◆ Exercise directions
Transcribe the stretch of entries below from the line with "(log entry 25). -/" through the line with "(t.rsp = some", exactly and with both ends included; leave out all other lines.

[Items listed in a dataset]
============================================================
-- ==== Sys2Proof/Tests/Slice0.lean ====
section
/-! SUPPORT. Small tests of the model: what is not well formed, the manual's worked figures, bytes of the wire, one step of each
command, and for every obligation with hypotheses a state and operands that meet them. -/

namespace Sys2Proof.Tests

open Sys2Proof.Machine

/-! ## Commands that cannot stand on the wire -/

theorem test_illFormed_frame : (Instr.linkFrame 0 false []).wf = false ∧
    (Instr.linkFrame 0 false (List.replicate 257 0)).wf = false ∧ (Instr.linkFrame 0 true [0]).wf = true := by
  decide +kernel

theorem test_illFormed_unknownKind : (Instr.unknownKind 0 1 0 []).wf = false ∧ (Instr.unknownKind 0 256 0 []).wf = false ∧
    (Instr.unknownKind 0 0 (2 ^ 32) []).wf = false ∧ (Instr.unknownKind 0 0 0 (List.replicate 4089 0)).wf = false ∧
    (Instr.unknownKind 0 82 0 []).wf = true := by
  decide +kernel

theorem test_illFormed_jobs : (Instr.jobOpen 0 (2 ^ 32) 1 0 1 1).wf = false ∧ (Instr.jobOpen 0 0 256 0 1 1).wf = false ∧
    (Instr.jobOpen 0 0 1 256 1 1).wf = false ∧ (Instr.jobOpen 0 0 1 0 (2 ^ 32) 1).wf = false ∧
    (Instr.jobOpen 0 0 1 0 1 (2 ^ 32)).wf = false ∧ (Instr.jobClose 0 (2 ^ 32) 1).wf = false ∧
    (Instr.jobClose 0 0 256).wf = false := by decide

theorem test_illFormed_roster : (Instr.roster 0 (2 ^ 32) 1 0 []).wf = false ∧ (Instr.roster 0 0 (2 ^ 32) 0 []).wf = false ∧
    (Instr.roster 0 0 1 256 []).wf = false ∧ (Instr.roster 0 0 1 0 (List.replicate 256 65)).wf = false := by
  decide +kernel

theorem test_illFormed_head :
    (Instr.portraitHead 0 (2 ^ 32) 1 1 16 16 0 0 0 0 0).wf = false ∧
    (Instr.portraitHead 0 0 (2 ^ 32) 1 16 16 0 0 0 0 0).wf = false ∧
    (Instr.portraitHead 0 0 1 65536 16 16 0 0 0 0 0).wf = false ∧
    (Instr.portraitHead 0 0 1 1 65536 16 0 0 0 0 0).wf = false ∧
    (Instr.portraitHead 0 0 1 1 16 65536 0 0 0 0 0).wf = false ∧
    (Instr.portraitHead 0 0 1 1 16 16 65536 0 0 0 0).wf = false ∧
    (Instr.portraitHead 0 0 1 1 16 16 0 65536 0 0 0).wf = false ∧
    (Instr.portraitHead 0 0 1 1 16 16 0 0 65536 0 0).wf = false ∧
    (Instr.portraitHead 0 0 1 1 16 16 0 0 0 65536 0).wf = false ∧
    (Instr.portraitHead 0 0 1 1 16 16 0 0 0 0 65536).wf = false := by decide

theorem test_illFormed_strip : (Instr.portraitStrip 0 (2 ^ 32) 1 0 0 []).wf = false ∧
    (Instr.portraitStrip 0 0 (2 ^ 32) 0 0 []).wf = false ∧ (Instr.portraitStrip 0 0 1 65536 0 []).wf = false ∧
    (Instr.portraitStrip 0 0 1 0 65536 []).wf = false ∧
    (Instr.portraitStrip 0 0 1 0 0 (List.replicate 4081 0)).wf = false := by
  decide +kernel

theorem test_illFormed_end : (Instr.portraitEnd 0 (2 ^ 32) 1 0).wf = false ∧
    (Instr.portraitEnd 0 0 (2 ^ 32) 0).wf = false ∧ (Instr.portraitEnd 0 0 1 65536).wf = false := by decide

/-- A PORTRAIT slot for cell 0. -/
def slot0 : SlotFields := ⟨2, 0, 0, 0, 0, ⟨0, 0, 0⟩, 0, 0, 40, 50⟩

theorem test_illFormed_slot : slot0.wf = true ∧ ({ slot0 with kind := 256 } : SlotFields).wf = false ∧
    ({ slot0 with cell := 256 } : SlotFields).wf = false ∧ ({ slot0 with paired := 256 } : SlotFields).wf = false ∧
    ({ slot0 with font := 256 } : SlotFields).wf = false ∧ ({ slot0 with align := 256 } : SlotFields).wf = false ∧
    ({ slot0 with x := 65536 } : SlotFields).wf = false ∧ ({ slot0 with y := 65536 } : SlotFields).wf = false ∧
    ({ slot0 with w := 65536 } : SlotFields).wf = false ∧ ({ slot0 with h := 65536 } : SlotFields).wf = false := by decide

/-- A TEMPLATE of a white page with the given slots. -/
def templateOf (tag number width height band : Nat) (slots : List SlotFields) : Instr :=
  .template 0 tag number width height band ⟨255, 255, 255⟩ ⟨9, 9, 9⟩ ⟨0, 0, 0⟩ slots
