/-- R126, R128, R129, R130, R132, R134, R136, R137, R140: the session's own AWAIT or EXPECT is issued and holds on
an empty queue; on another it takes the head, which is what the state's packet rows say of it. That the session
counts it as its own is the model's choice (log entry 12). -/
def Obligations.SessionReceivesAreIssued : Prop :=
  ∀ (s : State) (w : Pend), s.txs = .idle → s.pend = none → s.phase ≠ .sending →
    s.sessionNext = some (.receive w) →
    (s.rxq = [] → exec (sessionInstr s (.receive w)) s = .next { s with
      pend := some w, rsp := none, phase := .waiting }) ∧
    (∀ q rest, s.rxq = q :: rest → exec (sessionInstr s (.receive w)) s =
      exec (decodeHostIn s.cfg.ops q) { s with rxq := rest, pend := some w, rsp := none, phase := .waiting })

/-- R131, R133, R135, R137: once its TRANSMIT is acknowledged the host moves on without looking at anything else;
after a chunk the offset advances by the chunk, and the check for Ready-For-Data follows unless it was the last. The
form of the reports is the model's choice (log entry 8). -/
def Obligations.HostAdvancesAfterAck : Prop :=
  ∀ s : State, s.txs = .idle → s.pend = none → s.phase = .sending → s.schedule = [] → s.acc.length < 18 →
    (s.hst = .waitForUpdateRes → step s = .next { s with
      phase := .ready, hst := .deviceIdReq,
      reports := s.reports ++ [.moved .deviceIdReq] }) ∧
    (s.hst = .deviceIdRes → step s = .next { s with
      phase := .ready, hst := .fwLengthReq,
      reports := s.reports ++ [.moved .fwLengthReq] }) ∧
    (s.hst = .fwLengthRes → step s = .next { s with
      phase := .ready, hst := .eraseApplication,
      reports := s.reports ++ [.moved .eraseApplication] }) ∧
    (s.hst = .receiveFirmware → s.off + 16 < s.fw.length → step s = .next { s with
      phase := .acked,
      off := s.off + 16, reports := s.reports ++ [.remaining (s.fw.length - (s.off + 16))] }) ∧
    (s.hst = .receiveFirmware → s.off ≤ s.fw.length → s.fw.length ≤ s.off + 16 →
      step s = .next { s with
        phase := .ready, off := s.fw.length, hst := .updateSuccess,
        reports := s.reports ++ [.remaining 0, .moved .updateSuccess] })

/-- R138: in a state that meets the invariant every packet the session sends has 1 to 16 payload bytes, so BUILD
never faults in a session; a chunk but the last has 16 bytes. -/
def Obligations.SessionPayloadsFit : Prop :=
  ∀ (s : State) (payload : List Byte), s.Inv → s.sessionNext = some (.send payload) →
    1 ≤ payload.length ∧ payload.length ≤ 16 ∧
    (s.hst = .receiveFirmware → payload.length = min 16 (s.fw.length - s.off) ∧
      ∀ k, k < payload.length → payload[k]? = s.fw[s.off + k]?)

/-- R153, R143: an instruction brings the host to Failed only from ReceiveFirmware, with a mismatch, and to Done only
from UpdateSuccess, each with TXS = IDLE, while the session's receive of that state is outstanding or by the
instruction that issues it, and leaves none outstanding. UpdateSuccess counts as entered where the last chunk is
acknowledged and the issued AWAIT is the first to act on that, the model's choice (log entry 12), as RSP is
(log entry 25). -/
def Obligations.OutcomesHaveOneOrigin : Prop :=
  ∀ (i : Instr) (s t : State), s.Inv → exec i s = .next t →
    (t.hst = .failed → s.hst = .failed ∨
      (s.hst = .receiveFirmware ∧ t.rsp = some .mismatch ∧ t.pend = none ∧ t.txs = .idle ∧
        ((s.phase = .waiting ∧ s.pend = some (.expect s.cfg.ops.readyForData)) ∨
          (s.pend = none ∧ i = .expect s.cfg.ops.readyForData ∧
            s.settle.sessionNext = some (.receive (.expect s.cfg.ops.readyForData)))))) ∧
    (t.hst = .done → s.hst = .done ∨
      (t.rsp = some .done ∧ t.pend = none ∧ t.txs = .idle ∧
        ((s.hst = .updateSuccess ∧ s.phase = .waiting ∧ s.pend = some (.await s.cfg.ops.updateSuccess)) ∨
          (s.pend = none ∧ i = .await s.cfg.ops.updateSuccess ∧
            s.settle.sessionNext = some (.receive (.await s.cfg.ops.updateSuccess)) ∧
            (s.hst = .updateSuccess ∨
              (s.hst = .receiveFirmware ∧ s.phase = .sending ∧ s.settle.hst = .updateSuccess))))))
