@[simp] theorem State.withTxs_hst (s : State) (t : TxState) : (s.withTxs t).hst = s.hst := rfl

@[simp] theorem State.withTxs_fw (s : State) (t : TxState) : (s.withTxs t).fw = s.fw := rfl

@[simp] theorem State.withTxs_off (s : State) (t : TxState) : (s.withTxs t).off = s.off := rfl

@[simp] theorem State.withTxs_phase (s : State) (t : TxState) : (s.withTxs t).phase = s.phase := rfl

@[simp] theorem State.withTxs_reports (s : State) (t : TxState) : (s.withTxs t).reports = s.reports := rfl

@[simp] theorem State.withTxs_faults (s : State) (t : TxState) : (s.withTxs t).faults = s.faults := rfl

@[simp] theorem State.withTxs_cfg (s : State) (t : TxState) : (s.withTxs t).cfg = s.cfg := rfl

@[simp] theorem State.withTxs_schedule (s : State) (t : TxState) : (s.withTxs t).schedule = s.schedule := rfl

/-! ### reply -/

@[simp] theorem State.reply_acc (s : State) (r : Reply) : (s.reply r).acc = s.acc := rfl

@[simp] theorem State.reply_rxq (s : State) (r : Reply) : (s.reply r).rxq = s.rxq := rfl

@[simp] theorem State.reply_last (s : State) (r : Reply) : (s.reply r).last = s.last := rfl

@[simp] theorem State.reply_txs (s : State) (r : Reply) : (s.reply r).txs = s.txs := rfl

@[simp] theorem State.reply_txlog (s : State) (r : Reply) : (s.reply r).txlog = s.txlog := rfl

@[simp] theorem State.reply_rsp (s : State) (r : Reply) : (s.reply r).rsp = some r := rfl

@[simp] theorem State.reply_pend (s : State) (r : Reply) : (s.reply r).pend = s.pend := rfl

@[simp] theorem State.reply_hst (s : State) (r : Reply) : (s.reply r).hst = s.hst := rfl

@[simp] theorem State.reply_fw (s : State) (r : Reply) : (s.reply r).fw = s.fw := rfl

@[simp] theorem State.reply_off (s : State) (r : Reply) : (s.reply r).off = s.off := rfl

@[simp] theorem State.reply_phase (s : State) (r : Reply) : (s.reply r).phase = s.phase := rfl

@[simp] theorem State.reply_reports (s : State) (r : Reply) : (s.reply r).reports = s.reports := rfl

@[simp] theorem State.reply_faults (s : State) (r : Reply) : (s.reply r).faults = s.faults := rfl

@[simp] theorem State.reply_cfg (s : State) (r : Reply) : (s.reply r).cfg = s.cfg := rfl

@[simp] theorem State.reply_schedule (s : State) (r : Reply) : (s.reply r).schedule = s.schedule := rfl

/-! ### awaitReply -/

@[simp] theorem State.awaitReply_acc (s : State) : (s.awaitReply).acc = s.acc := rfl

@[simp] theorem State.awaitReply_rxq (s : State) : (s.awaitReply).rxq = s.rxq := rfl

@[simp] theorem State.awaitReply_last (s : State) : (s.awaitReply).last = s.last := rfl

@[simp] theorem State.awaitReply_txs (s : State) : (s.awaitReply).txs = s.txs := rfl

@[simp] theorem State.awaitReply_txlog (s : State) : (s.awaitReply).txlog = s.txlog := rfl

@[simp] theorem State.awaitReply_rsp (s : State) : (s.awaitReply).rsp = none := rfl

@[simp] theorem State.awaitReply_pend (s : State) : (s.awaitReply).pend = s.pend := rfl

@[simp] theorem State.awaitReply_hst (s : State) : (s.awaitReply).hst = s.hst := rfl

@[simp] theorem State.awaitReply_fw (s : State) : (s.awaitReply).fw = s.fw := rfl

@[simp] theorem State.awaitReply_off (s : State) : (s.awaitReply).off = s.off := rfl

@[simp] theorem State.awaitReply_phase (s : State) : (s.awaitReply).phase = s.phase := rfl

@[simp] theorem State.awaitReply_reports (s : State) : (s.awaitReply).reports = s.reports := rfl

@[simp] theorem State.awaitReply_faults (s : State) : (s.awaitReply).faults = s.faults := rfl

@[simp] theorem State.awaitReply_cfg (s : State) : (s.awaitReply).cfg = s.cfg := rfl

@[simp] theorem State.awaitReply_schedule (s : State) : (s.awaitReply).schedule = s.schedule := rfl

/-! ### suspend -/

@[simp] theorem State.suspend_acc (s : State) (w : Pend) : (s.suspend w).acc = s.acc := rfl

@[simp] theorem State.suspend_rxq (s : State) (w : Pend) : (s.suspend w).rxq = s.rxq := rfl

@[simp] theorem State.suspend_last (s : State) (w : Pend) : (s.suspend w).last = s.last := rfl

@[simp] theorem State.suspend_txs (s : State) (w : Pend) : (s.suspend w).txs = s.txs := rfl

@[simp] theorem State.suspend_txlog (s : State) (w : Pend) : (s.suspend w).txlog = s.txlog := rfl

@[simp] theorem State.suspend_rsp (s : State) (w : Pend) : (s.suspend w).rsp = none := rfl

@[simp] theorem State.suspend_pend (s : State) (w : Pend) : (s.suspend w).pend = some w := rfl

@[simp] theorem State.suspend_hst (s : State) (w : Pend) : (s.suspend w).hst = s.hst := rfl

@[simp] theorem State.suspend_fw (s : State) (w : Pend) : (s.suspend w).fw = s.fw := rfl

@[simp] theorem State.suspend_off (s : State) (w : Pend) : (s.suspend w).off = s.off := rfl

@[simp] theorem State.suspend_phase (s : State) (w : Pend) : (s.suspend w).phase = s.phase := rfl

@[simp] theorem State.suspend_reports (s : State) (w : Pend) : (s.suspend w).reports = s.reports := rfl

@[simp] theorem State.suspend_faults (s : State) (w : Pend) : (s.suspend w).faults = s.faults := rfl

@[simp] theorem State.suspend_cfg (s : State) (w : Pend) : (s.suspend w).cfg = s.cfg := rfl

@[simp] theorem State.suspend_schedule (s : State) (w : Pend) : (s.suspend w).schedule = s.schedule := rfl

/-! ### release -/

@[simp] theorem State.release_acc (s : State) (r : Reply) : (s.release r).acc = s.acc := rfl

@[simp] theorem State.release_rxq (s : State) (r : Reply) : (s.release r).rxq = s.rxq := rfl

@[simp] theorem State.release_last (s : State) (r : Reply) : (s.release r).last = s.last := rfl

@[simp] theorem State.release_txs (s : State) (r : Reply) : (s.release r).txs = s.txs := rfl

@[simp] theorem State.release_txlog (s : State) (r : Reply) : (s.release r).txlog = s.txlog := rfl

@[simp] theorem State.release_rsp (s : State) (r : Reply) : (s.release r).rsp = some r := rfl

@[simp] theorem State.release_pend (s : State) (r : Reply) : (s.release r).pend = none := rfl

@[simp] theorem State.release_hst (s : State) (r : Reply) : (s.release r).hst = s.hst := rfl

@[simp] theorem State.release_fw (s : State) (r : Reply) : (s.release r).fw = s.fw := rfl

@[simp] theorem State.release_off (s : State) (r : Reply) : (s.release r).off = s.off := rfl

@[simp] theorem State.release_phase (s : State) (r : Reply) : (s.release r).phase = s.phase := rfl

@[simp] theorem State.release_reports (s : State) (r : Reply) : (s.release r).reports = s.reports := rfl

@[simp] theorem State.release_faults (s : State) (r : Reply) : (s.release r).faults = s.faults := rfl

@[simp] theorem State.release_cfg (s : State) (r : Reply) : (s.release r).cfg = s.cfg := rfl

@[simp] theorem State.release_schedule (s : State) (r : Reply) : (s.release r).schedule = s.schedule := rfl

/-! ### withPhase -/

@[simp] theorem State.withPhase_acc (s : State) (ph : Phase) : (s.withPhase ph).acc = s.acc := rfl

@[simp] theorem State.withPhase_rxq (s : State) (ph : Phase) : (s.withPhase ph).rxq = s.rxq := rfl

@[simp] theorem State.withPhase_last (s : State) (ph : Phase) : (s.withPhase ph).last = s.last := rfl

@[simp] theorem State.withPhase_txs (s : State) (ph : Phase) : (s.withPhase ph).txs = s.txs := rfl

@[simp] theorem State.withPhase_txlog (s : State) (ph : Phase) : (s.withPhase ph).txlog = s.txlog := rfl

@[simp] theorem State.withPhase_rsp (s : State) (ph : Phase) : (s.withPhase ph).rsp = s.rsp := rfl

@[simp] theorem State.withPhase_pend (s : State) (ph : Phase) : (s.withPhase ph).pend = s.pend := rfl

@[simp] theorem State.withPhase_hst (s : State) (ph : Phase) : (s.withPhase ph).hst = s.hst := rfl

@[simp] theorem State.withPhase_fw (s : State) (ph : Phase) : (s.withPhase ph).fw = s.fw := rfl

@[simp] theorem State.withPhase_off (s : State) (ph : Phase) : (s.withPhase ph).off = s.off := rfl

@[simp] theorem State.withPhase_phase (s : State) (ph : Phase) : (s.withPhase ph).phase = ph := rfl

@[simp] theorem State.withPhase_reports (s : State) (ph : Phase) : (s.withPhase ph).reports = s.reports := rfl

@[simp] theorem State.withPhase_faults (s : State) (ph : Phase) : (s.withPhase ph).faults = s.faults := rfl

@[simp] theorem State.withPhase_cfg (s : State) (ph : Phase) : (s.withPhase ph).cfg = s.cfg := rfl

@[simp] theorem State.withPhase_schedule (s : State) (ph : Phase) : (s.withPhase ph).schedule = s.schedule := rfl

/-! ### enter -/

@[simp] theorem State.enter_acc (s : State) (h : HostState) : (s.enter h).acc = s.acc := rfl

@[simp] theorem State.enter_rxq (s : State) (h : HostState) : (s.enter h).rxq = s.rxq := rfl

@[simp] theorem State.enter_last (s : State) (h : HostState) : (s.enter h).last = s.last := rfl

@[simp] theorem State.enter_txs (s : State) (h : HostState) : (s.enter h).txs = s.txs := rfl

@[simp] theorem State.enter_txlog (s : State) (h : HostState) : (s.enter h).txlog = s.txlog := rfl

@[simp] theorem State.enter_rsp (s : State) (h : HostState) : (s.enter h).rsp = s.rsp := rfl

@[simp] theorem State.enter_pend (s : State) (h : HostState) : (s.enter h).pend = s.pend := rfl

@[simp] theorem State.enter_hst (s : State) (h : HostState) : (s.enter h).hst = h := rfl

@[simp] theorem State.enter_fw (s : State) (h : HostState) : (s.enter h).fw = s.fw := rfl

@[simp] theorem State.enter_off (s : State) (h : HostState) : (s.enter h).off = s.off := rfl

@[simp] theorem State.enter_phase (s : State) (h : HostState) : (s.enter h).phase = .ready := rfl

@[simp] theorem State.enter_reports (s : State) (h : HostState) :
    (s.enter h).reports = if h = s.hst then s.reports else s.reports ++ [.moved h] := rfl

@[simp] theorem State.enter_faults (s : State) (h : HostState) : (s.enter h).faults = s.faults := rfl

@[simp] theorem State.enter_cfg (s : State) (h : HostState) : (s.enter h).cfg = s.cfg := rfl

@[simp] theorem State.enter_schedule (s : State) (h : HostState) : (s.enter h).schedule = s.schedule := rfl

/-! ### withOff -/

@[simp] theorem State.withOff_acc (s : State) (n : Nat) : (s.withOff n).acc = s.acc := rfl

@[simp] theorem State.withOff_rxq (s : State) (n : Nat) : (s.withOff n).rxq = s.rxq := rfl

@[simp] theorem State.withOff_last (s : State) (n : Nat) : (s.withOff n).last = s.last := rfl

@[simp] theorem State.withOff_txs (s : State) (n : Nat) : (s.withOff n).txs = s.txs := rfl

@[simp] theorem State.withOff_txlog (s : State) (n : Nat) : (s.withOff n).txlog = s.txlog := rfl

@[simp] theorem State.withOff_rsp (s : State) (n : Nat) : (s.withOff n).rsp = s.rsp := rfl

@[simp] theorem State.withOff_pend (s : State) (n : Nat) : (s.withOff n).pend = s.pend := rfl

@[simp] theorem State.withOff_hst (s : State) (n : Nat) : (s.withOff n).hst = s.hst := rfl

@[simp] theorem State.withOff_fw (s : State) (n : Nat) : (s.withOff n).fw = s.fw := rfl

@[simp] theorem State.withOff_off (s : State) (n : Nat) : (s.withOff n).off = n := rfl

@[simp] theorem State.withOff_phase (s : State) (n : Nat) : (s.withOff n).phase = s.phase := rfl

@[simp] theorem State.withOff_reports (s : State) (n : Nat) :
    (s.withOff n).reports = s.reports ++ [.remaining (s.fw.length - n)] := rfl

@[simp] theorem State.withOff_faults (s : State) (n : Nat) : (s.withOff n).faults = s.faults := rfl

@[simp] theorem State.withOff_cfg (s : State) (n : Nat) : (s.withOff n).cfg = s.cfg := rfl

@[simp] theorem State.withOff_schedule (s : State) (n : Nat) : (s.withOff n).schedule = s.schedule := rfl

/-! ### withSchedule -/

@[simp] theorem State.withSchedule_acc (s : State) (es : List Event) : (s.withSchedule es).acc = s.acc := rfl

@[simp] theorem State.withSchedule_rxq (s : State) (es : List Event) : (s.withSchedule es).rxq = s.rxq := rfl

@[simp] theorem State.withSchedule_last (s : State) (es : List Event) : (s.withSchedule es).last = s.last := rfl

@[simp] theorem State.withSchedule_txs (s : State) (es : List Event) : (s.withSchedule es).txs = s.txs := rfl

@[simp] theorem State.withSchedule_txlog (s : State) (es : List Event) : (s.withSchedule es).txlog = s.txlog := rfl

@[simp] theorem State.withSchedule_rsp (s : State) (es : List Event) : (s.withSchedule es).rsp = s.rsp := rfl

@[simp] theorem State.withSchedule_pend (s : State) (es : List Event) : (s.withSchedule es).pend = s.pend := rfl

@[simp] theorem State.withSchedule_hst (s : State) (es : List Event) : (s.withSchedule es).hst = s.hst := rfl

@[simp] theorem State.withSchedule_fw (s : State) (es : List Event) : (s.withSchedule es).fw = s.fw := rfl

@[simp] theorem State.withSchedule_off (s : State) (es : List Event) : (s.withSchedule es).off = s.off := rfl

@[simp] theorem State.withSchedule_phase (s : State) (es : List Event) : (s.withSchedule es).phase = s.phase := rfl

@[simp] theorem State.withSchedule_reports (s : State) (es : List Event) : (s.withSchedule es).reports = s.reports := rfl

@[simp] theorem State.withSchedule_faults (s : State) (es : List Event) : (s.withSchedule es).faults = s.faults := rfl

@[simp] theorem State.withSchedule_cfg (s : State) (es : List Event) : (s.withSchedule es).cfg = s.cfg := rfl

@[simp] theorem State.withSchedule_schedule (s : State) (es : List Event) : (s.withSchedule es).schedule = es := rfl

/-! ### raise -/

@[simp] theorem State.raise_acc (s : State) (f : RaisedFault) : (s.raise f).acc = s.acc := rfl

@[simp] theorem State.raise_rxq (s : State) (f : RaisedFault) : (s.raise f).rxq = s.rxq := rfl

@[simp] theorem State.raise_last (s : State) (f : RaisedFault) : (s.raise f).last = s.last := rfl

@[simp] theorem State.raise_txs (s : State) (f : RaisedFault) : (s.raise f).txs = s.txs := rfl

@[simp] theorem State.raise_txlog (s : State) (f : RaisedFault) : (s.raise f).txlog = s.txlog := rfl

@[simp] theorem State.raise_rsp (s : State) (f : RaisedFault) : (s.raise f).rsp = some (.fault f) := rfl

@[simp] theorem State.raise_pend (s : State) (f : RaisedFault) : (s.raise f).pend = s.pend := rfl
============================================================
◆ Exercise output
(log entry 25). -/
def Obligations.OutcomesHaveOneOrigin : Prop :=
  ∀ (i : Instr) (s t : State), s.Inv → exec i s = .next t →
    (t.hst = .failed → s.hst = .failed ∨
      (s.hst = .receiveFirmware ∧ t.rsp = some .mismatch ∧ t.pend = none ∧ t.txs = .idle ∧
        ((s.phase = .waiting ∧ s.pend = some (.expect s.cfg.ops.readyForData)) ∨
          (s.pend = none ∧ i = .expect s.cfg.ops.readyForData ∧
            s.settle.sessionNext = some (.receive (.expect s.cfg.ops.readyForData)))))) ∧
    (t.hst = .done → s.hst = .done ∨
      (t.rsp = some .done ∧ t.pend = none ∧ t.txs = .idle ∧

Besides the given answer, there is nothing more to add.